Problem to solve: Reproduce the records below exactly, but only between the lines holding "def Lane.read (l" and "else (l.sum.toNat, f, l)", inclusive.

(Stored items)
►
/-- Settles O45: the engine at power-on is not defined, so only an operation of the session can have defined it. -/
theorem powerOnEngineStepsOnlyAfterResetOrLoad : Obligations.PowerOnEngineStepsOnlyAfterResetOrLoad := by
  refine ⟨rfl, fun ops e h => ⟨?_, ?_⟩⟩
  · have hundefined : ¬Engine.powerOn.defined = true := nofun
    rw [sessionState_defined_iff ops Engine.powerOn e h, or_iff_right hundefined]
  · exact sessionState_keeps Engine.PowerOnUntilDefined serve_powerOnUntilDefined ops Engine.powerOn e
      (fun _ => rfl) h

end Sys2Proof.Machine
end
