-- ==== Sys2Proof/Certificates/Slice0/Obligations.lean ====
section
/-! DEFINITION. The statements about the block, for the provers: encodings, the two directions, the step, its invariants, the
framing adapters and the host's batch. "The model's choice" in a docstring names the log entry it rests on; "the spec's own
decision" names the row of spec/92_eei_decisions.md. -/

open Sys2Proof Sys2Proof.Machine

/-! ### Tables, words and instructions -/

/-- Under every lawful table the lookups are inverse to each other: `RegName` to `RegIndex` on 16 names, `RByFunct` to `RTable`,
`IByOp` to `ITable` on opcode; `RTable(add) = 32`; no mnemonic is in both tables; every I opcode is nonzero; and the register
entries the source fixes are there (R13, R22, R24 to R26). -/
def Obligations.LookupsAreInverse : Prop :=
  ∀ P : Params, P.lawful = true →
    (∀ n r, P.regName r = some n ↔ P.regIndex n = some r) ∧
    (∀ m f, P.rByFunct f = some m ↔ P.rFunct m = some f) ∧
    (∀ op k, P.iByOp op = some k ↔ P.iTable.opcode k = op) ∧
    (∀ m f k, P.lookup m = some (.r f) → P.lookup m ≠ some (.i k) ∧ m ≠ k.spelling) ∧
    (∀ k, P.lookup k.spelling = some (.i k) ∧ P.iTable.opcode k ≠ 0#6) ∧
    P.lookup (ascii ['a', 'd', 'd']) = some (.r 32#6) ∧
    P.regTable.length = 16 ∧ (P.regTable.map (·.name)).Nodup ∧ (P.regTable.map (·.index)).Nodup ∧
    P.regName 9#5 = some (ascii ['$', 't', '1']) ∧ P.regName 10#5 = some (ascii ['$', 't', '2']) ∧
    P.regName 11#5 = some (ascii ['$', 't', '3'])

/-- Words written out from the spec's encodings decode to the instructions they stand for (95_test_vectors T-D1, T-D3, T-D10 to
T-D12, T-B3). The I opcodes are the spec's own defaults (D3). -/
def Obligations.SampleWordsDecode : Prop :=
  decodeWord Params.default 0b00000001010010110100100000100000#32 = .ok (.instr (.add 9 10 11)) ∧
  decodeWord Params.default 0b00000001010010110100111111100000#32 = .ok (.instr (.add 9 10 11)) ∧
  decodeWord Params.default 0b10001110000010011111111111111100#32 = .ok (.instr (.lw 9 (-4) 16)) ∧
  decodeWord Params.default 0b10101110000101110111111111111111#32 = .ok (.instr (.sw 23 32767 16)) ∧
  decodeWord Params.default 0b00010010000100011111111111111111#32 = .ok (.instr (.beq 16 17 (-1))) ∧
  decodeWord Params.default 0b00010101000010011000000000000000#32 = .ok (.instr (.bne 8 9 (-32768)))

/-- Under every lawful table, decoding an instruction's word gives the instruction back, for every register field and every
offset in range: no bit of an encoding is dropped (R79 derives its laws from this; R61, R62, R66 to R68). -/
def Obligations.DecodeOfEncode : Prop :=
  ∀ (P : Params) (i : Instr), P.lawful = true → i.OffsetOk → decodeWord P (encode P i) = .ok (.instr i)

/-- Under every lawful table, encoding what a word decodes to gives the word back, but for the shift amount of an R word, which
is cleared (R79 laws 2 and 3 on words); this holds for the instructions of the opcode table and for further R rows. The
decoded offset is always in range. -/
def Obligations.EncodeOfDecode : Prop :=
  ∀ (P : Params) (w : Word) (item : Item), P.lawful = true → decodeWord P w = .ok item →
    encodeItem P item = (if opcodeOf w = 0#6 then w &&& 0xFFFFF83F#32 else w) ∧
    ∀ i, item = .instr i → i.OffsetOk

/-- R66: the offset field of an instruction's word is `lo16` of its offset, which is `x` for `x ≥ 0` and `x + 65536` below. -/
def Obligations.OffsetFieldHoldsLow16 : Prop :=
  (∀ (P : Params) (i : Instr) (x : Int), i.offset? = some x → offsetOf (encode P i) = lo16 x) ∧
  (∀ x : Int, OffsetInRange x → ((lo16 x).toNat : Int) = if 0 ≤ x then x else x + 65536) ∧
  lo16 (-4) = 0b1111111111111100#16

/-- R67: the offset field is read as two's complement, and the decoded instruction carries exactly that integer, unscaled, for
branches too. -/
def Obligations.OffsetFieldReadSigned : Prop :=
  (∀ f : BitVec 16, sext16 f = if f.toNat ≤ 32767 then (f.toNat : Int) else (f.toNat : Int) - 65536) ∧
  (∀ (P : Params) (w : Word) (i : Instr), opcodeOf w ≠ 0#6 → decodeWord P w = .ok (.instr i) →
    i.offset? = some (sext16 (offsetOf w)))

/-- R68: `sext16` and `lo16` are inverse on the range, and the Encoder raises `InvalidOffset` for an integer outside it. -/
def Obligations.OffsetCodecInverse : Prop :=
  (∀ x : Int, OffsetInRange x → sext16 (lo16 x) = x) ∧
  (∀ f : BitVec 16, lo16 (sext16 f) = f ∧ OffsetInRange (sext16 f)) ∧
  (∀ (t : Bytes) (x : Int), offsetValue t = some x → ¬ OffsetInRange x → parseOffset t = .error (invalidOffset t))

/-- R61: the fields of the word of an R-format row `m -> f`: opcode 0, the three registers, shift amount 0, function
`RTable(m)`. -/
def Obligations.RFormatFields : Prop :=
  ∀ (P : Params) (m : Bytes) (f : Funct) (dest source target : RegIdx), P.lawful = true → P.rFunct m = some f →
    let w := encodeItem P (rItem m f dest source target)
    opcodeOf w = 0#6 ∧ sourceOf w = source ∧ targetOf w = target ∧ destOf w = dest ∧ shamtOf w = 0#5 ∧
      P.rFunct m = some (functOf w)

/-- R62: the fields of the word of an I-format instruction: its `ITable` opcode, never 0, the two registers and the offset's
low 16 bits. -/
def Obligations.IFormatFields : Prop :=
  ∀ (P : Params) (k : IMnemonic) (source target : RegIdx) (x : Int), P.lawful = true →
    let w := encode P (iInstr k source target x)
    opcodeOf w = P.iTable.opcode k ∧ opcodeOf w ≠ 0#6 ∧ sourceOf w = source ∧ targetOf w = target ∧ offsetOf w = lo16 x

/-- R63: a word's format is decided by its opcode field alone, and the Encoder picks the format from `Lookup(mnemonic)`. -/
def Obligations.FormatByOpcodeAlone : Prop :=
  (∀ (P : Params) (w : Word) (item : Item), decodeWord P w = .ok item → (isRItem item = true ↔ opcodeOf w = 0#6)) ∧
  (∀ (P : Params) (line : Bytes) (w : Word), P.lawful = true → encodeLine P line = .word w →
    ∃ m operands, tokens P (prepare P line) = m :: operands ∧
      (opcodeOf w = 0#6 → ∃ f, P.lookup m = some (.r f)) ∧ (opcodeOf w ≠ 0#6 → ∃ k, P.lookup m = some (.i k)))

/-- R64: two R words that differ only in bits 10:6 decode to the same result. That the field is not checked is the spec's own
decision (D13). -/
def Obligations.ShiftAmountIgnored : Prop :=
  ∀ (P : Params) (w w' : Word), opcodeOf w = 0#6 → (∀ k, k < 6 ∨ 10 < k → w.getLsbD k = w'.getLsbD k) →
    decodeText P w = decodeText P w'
◄
►
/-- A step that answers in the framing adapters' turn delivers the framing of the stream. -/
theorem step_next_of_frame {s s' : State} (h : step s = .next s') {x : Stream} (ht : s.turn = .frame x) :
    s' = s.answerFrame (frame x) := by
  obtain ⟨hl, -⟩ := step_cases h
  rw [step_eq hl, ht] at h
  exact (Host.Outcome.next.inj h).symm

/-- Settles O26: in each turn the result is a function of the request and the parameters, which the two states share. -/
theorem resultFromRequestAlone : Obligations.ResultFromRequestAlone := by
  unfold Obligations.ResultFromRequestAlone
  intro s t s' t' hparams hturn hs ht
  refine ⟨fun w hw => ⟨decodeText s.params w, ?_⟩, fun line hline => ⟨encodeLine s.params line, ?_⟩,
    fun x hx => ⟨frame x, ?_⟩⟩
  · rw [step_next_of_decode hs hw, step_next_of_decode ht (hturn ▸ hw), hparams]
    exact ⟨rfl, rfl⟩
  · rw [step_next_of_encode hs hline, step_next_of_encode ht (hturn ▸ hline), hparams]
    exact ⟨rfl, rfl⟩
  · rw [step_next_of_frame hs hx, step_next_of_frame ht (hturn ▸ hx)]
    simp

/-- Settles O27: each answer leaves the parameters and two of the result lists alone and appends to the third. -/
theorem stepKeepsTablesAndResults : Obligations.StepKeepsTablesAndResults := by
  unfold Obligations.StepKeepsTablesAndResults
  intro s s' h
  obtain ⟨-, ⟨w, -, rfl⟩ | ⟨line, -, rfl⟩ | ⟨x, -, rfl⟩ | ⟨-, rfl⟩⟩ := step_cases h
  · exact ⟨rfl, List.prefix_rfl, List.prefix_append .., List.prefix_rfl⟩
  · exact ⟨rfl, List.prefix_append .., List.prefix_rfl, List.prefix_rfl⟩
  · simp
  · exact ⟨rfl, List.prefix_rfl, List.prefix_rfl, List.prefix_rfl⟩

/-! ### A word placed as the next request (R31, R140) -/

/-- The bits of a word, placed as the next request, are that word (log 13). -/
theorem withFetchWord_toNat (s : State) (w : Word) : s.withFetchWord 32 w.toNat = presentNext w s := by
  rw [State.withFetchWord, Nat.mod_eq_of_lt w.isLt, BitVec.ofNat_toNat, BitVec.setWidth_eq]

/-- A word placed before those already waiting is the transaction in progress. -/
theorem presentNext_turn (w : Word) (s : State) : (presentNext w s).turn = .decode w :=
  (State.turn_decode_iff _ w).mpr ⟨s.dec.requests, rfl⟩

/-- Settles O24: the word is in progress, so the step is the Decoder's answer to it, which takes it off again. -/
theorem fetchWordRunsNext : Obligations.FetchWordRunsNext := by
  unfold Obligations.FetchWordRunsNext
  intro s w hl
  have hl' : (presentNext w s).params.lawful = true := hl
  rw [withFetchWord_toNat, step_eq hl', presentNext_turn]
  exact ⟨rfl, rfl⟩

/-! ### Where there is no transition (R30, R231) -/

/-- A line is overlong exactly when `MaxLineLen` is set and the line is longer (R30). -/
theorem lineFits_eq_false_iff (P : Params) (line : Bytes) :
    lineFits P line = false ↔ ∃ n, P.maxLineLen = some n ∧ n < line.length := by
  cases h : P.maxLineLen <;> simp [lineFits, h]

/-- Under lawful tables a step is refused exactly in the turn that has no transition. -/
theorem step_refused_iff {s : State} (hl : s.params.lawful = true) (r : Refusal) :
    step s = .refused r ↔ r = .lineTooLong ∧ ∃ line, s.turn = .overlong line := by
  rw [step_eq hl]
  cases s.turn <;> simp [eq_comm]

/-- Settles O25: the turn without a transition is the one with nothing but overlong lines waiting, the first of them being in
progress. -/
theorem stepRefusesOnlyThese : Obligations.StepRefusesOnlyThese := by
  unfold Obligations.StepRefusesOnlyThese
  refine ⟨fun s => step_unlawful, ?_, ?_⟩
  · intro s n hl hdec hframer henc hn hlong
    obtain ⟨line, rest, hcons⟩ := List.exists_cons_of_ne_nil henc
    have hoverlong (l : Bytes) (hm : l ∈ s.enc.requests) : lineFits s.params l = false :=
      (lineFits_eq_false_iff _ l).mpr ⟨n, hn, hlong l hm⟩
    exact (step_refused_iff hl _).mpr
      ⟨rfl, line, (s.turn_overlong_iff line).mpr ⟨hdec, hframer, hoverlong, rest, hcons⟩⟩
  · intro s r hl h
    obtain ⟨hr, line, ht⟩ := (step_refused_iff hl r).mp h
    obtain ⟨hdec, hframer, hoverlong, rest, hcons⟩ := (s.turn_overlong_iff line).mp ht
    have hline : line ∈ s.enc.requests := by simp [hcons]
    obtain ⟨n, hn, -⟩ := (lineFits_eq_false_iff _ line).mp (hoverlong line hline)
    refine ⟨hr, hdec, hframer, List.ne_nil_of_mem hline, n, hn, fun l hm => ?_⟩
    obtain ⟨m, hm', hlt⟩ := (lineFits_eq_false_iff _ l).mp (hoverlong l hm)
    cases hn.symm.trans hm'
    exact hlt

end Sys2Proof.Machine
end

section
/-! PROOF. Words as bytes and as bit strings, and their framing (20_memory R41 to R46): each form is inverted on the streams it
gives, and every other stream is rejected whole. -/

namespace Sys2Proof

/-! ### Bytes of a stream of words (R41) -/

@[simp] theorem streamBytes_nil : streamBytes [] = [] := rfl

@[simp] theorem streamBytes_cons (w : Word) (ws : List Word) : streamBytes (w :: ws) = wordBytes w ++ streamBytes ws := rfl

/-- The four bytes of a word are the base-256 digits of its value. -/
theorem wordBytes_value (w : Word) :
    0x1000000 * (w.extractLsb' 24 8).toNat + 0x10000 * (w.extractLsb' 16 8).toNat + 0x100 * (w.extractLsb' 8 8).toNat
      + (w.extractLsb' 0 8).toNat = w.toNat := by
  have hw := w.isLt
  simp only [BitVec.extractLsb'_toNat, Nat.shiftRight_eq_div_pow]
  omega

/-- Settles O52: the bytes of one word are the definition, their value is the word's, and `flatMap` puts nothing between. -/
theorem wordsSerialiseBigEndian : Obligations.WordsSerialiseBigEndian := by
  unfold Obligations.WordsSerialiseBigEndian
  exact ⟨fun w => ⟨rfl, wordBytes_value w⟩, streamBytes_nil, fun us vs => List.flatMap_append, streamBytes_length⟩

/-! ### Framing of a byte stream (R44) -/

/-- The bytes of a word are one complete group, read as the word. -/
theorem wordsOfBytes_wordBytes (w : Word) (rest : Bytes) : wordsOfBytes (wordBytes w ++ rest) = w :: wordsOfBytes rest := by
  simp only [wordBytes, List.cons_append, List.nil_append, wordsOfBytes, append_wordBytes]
◄
►
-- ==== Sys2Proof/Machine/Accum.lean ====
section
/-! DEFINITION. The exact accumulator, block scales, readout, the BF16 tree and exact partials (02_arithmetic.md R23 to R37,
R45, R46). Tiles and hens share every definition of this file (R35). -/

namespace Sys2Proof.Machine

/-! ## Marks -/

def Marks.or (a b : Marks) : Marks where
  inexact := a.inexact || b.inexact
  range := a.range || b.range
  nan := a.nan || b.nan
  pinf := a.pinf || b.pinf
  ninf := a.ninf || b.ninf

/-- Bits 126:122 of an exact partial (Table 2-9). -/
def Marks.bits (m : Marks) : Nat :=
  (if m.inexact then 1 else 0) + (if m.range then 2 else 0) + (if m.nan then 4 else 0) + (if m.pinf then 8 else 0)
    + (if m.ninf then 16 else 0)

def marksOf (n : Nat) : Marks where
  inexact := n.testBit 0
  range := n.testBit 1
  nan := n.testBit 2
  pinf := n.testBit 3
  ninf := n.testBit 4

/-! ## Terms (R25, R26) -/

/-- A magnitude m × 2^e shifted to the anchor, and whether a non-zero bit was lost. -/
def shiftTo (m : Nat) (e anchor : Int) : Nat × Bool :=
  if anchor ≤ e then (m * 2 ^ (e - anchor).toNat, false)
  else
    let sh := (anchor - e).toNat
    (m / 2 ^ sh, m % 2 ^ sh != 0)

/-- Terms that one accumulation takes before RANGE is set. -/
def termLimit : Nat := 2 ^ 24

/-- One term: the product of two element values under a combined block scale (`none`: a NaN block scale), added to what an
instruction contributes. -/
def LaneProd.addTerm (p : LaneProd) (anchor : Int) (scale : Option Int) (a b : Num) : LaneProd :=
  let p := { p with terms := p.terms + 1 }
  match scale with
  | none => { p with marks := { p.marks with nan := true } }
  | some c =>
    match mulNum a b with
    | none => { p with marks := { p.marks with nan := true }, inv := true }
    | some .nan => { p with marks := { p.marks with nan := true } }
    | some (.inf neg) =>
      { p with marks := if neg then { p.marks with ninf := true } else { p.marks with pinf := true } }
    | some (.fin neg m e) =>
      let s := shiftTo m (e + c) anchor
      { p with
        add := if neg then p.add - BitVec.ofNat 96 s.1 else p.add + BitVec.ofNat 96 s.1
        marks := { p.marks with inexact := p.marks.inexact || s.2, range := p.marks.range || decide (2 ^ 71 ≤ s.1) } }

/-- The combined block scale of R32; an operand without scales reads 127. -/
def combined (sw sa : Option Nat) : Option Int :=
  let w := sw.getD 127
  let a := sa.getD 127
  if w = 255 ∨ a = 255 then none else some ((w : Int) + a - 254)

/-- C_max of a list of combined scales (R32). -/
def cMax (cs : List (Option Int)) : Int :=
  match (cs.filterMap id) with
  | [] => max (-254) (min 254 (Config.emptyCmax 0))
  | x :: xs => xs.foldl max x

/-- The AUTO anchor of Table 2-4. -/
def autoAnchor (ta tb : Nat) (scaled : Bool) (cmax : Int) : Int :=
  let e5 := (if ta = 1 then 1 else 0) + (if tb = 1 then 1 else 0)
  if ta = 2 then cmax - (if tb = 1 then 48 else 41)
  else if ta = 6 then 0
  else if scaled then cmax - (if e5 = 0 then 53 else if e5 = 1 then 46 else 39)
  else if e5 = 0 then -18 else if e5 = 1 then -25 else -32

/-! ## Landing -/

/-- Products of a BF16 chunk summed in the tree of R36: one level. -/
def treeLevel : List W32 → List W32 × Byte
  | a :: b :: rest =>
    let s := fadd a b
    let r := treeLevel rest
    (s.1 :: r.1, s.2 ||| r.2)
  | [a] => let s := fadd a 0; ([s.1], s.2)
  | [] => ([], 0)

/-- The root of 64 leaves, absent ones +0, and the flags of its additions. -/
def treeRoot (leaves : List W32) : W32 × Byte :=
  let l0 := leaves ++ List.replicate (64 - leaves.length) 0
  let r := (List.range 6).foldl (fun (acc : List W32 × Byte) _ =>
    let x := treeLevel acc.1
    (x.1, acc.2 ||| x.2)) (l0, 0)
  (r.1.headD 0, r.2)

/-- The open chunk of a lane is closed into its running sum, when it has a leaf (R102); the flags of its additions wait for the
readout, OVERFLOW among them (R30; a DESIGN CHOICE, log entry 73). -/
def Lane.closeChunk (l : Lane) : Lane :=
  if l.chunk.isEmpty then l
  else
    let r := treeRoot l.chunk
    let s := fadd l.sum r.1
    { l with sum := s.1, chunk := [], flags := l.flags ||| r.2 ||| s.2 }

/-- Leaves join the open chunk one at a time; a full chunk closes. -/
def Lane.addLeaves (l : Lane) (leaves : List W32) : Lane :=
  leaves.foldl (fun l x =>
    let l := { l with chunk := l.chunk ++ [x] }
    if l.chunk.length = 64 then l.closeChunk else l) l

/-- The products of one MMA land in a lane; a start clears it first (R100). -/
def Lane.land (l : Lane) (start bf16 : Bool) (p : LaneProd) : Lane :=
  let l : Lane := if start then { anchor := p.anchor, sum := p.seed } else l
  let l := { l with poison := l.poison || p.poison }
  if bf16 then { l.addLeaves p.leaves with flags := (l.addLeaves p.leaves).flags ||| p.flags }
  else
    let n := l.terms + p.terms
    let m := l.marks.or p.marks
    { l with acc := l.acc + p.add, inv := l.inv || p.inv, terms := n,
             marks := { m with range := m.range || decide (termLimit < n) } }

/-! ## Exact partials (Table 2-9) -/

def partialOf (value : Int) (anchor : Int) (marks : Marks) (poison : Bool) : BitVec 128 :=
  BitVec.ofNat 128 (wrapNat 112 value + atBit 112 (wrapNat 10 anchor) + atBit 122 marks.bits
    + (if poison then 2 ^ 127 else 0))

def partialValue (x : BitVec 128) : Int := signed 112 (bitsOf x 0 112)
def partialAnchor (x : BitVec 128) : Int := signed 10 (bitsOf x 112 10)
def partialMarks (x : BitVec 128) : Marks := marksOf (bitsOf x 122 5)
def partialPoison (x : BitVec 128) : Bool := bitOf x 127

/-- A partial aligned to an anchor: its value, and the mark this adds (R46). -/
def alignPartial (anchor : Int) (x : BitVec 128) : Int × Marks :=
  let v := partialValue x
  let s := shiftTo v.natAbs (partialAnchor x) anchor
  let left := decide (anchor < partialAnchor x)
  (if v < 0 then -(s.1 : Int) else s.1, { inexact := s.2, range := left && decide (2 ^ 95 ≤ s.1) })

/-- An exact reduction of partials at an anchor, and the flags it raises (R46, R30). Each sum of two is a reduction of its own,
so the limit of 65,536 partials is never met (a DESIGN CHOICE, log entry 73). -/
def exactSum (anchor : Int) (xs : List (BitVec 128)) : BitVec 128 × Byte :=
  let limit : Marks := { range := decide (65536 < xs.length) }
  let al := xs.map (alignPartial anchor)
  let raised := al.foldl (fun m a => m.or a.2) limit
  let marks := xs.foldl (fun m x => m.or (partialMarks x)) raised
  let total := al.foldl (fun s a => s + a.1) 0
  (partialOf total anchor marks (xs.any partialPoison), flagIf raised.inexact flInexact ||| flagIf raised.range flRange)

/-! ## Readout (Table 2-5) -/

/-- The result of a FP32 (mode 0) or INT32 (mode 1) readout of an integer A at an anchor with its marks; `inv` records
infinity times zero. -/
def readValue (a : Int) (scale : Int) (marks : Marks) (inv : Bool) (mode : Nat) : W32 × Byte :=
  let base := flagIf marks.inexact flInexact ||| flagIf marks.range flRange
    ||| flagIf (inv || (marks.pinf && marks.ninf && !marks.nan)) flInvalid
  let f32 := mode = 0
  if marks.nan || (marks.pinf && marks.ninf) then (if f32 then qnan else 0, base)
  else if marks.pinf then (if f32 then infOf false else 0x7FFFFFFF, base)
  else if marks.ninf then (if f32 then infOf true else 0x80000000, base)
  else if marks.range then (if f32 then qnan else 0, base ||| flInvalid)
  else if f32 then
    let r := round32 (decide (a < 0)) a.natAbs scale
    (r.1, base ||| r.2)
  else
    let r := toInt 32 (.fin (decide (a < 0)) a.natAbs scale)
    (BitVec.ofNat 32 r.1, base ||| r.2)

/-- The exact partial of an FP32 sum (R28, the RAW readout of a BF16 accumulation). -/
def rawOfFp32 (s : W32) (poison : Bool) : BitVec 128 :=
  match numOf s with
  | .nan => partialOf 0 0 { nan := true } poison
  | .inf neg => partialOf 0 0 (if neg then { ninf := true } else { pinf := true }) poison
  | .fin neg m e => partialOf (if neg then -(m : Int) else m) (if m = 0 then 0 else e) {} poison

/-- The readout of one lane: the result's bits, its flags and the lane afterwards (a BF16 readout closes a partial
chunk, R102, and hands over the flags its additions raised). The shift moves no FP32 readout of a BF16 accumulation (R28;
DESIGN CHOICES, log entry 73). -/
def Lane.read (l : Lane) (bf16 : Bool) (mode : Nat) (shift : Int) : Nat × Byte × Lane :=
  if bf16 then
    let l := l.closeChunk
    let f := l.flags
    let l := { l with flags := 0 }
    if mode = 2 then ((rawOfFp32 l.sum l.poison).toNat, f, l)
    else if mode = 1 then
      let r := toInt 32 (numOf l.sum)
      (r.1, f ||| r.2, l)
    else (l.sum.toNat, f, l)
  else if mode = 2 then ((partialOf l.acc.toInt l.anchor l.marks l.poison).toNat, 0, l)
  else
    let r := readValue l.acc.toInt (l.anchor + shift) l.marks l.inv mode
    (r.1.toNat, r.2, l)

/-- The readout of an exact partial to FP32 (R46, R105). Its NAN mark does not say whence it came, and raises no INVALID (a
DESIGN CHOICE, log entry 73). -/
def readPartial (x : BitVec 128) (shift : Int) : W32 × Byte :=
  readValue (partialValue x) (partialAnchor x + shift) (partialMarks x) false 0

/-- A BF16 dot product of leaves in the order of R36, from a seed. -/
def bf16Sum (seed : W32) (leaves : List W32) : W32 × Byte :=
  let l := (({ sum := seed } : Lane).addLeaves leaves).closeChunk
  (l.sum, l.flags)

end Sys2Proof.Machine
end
◄
Solution for this exercise:
def Lane.read (l : Lane) (bf16 : Bool) (mode : Nat) (shift : Int) : Nat × Byte × Lane :=
  if bf16 then
    let l := l.closeChunk
    let f := l.flags
    let l := { l with flags := 0 }
    if mode = 2 then ((rawOfFp32 l.sum l.poison).toNat, f, l)
    else if mode = 1 then
      let r := toInt 32 (numOf l.sum)
      (r.1, f ||| r.2, l)
    else (l.sum.toNat, f, l)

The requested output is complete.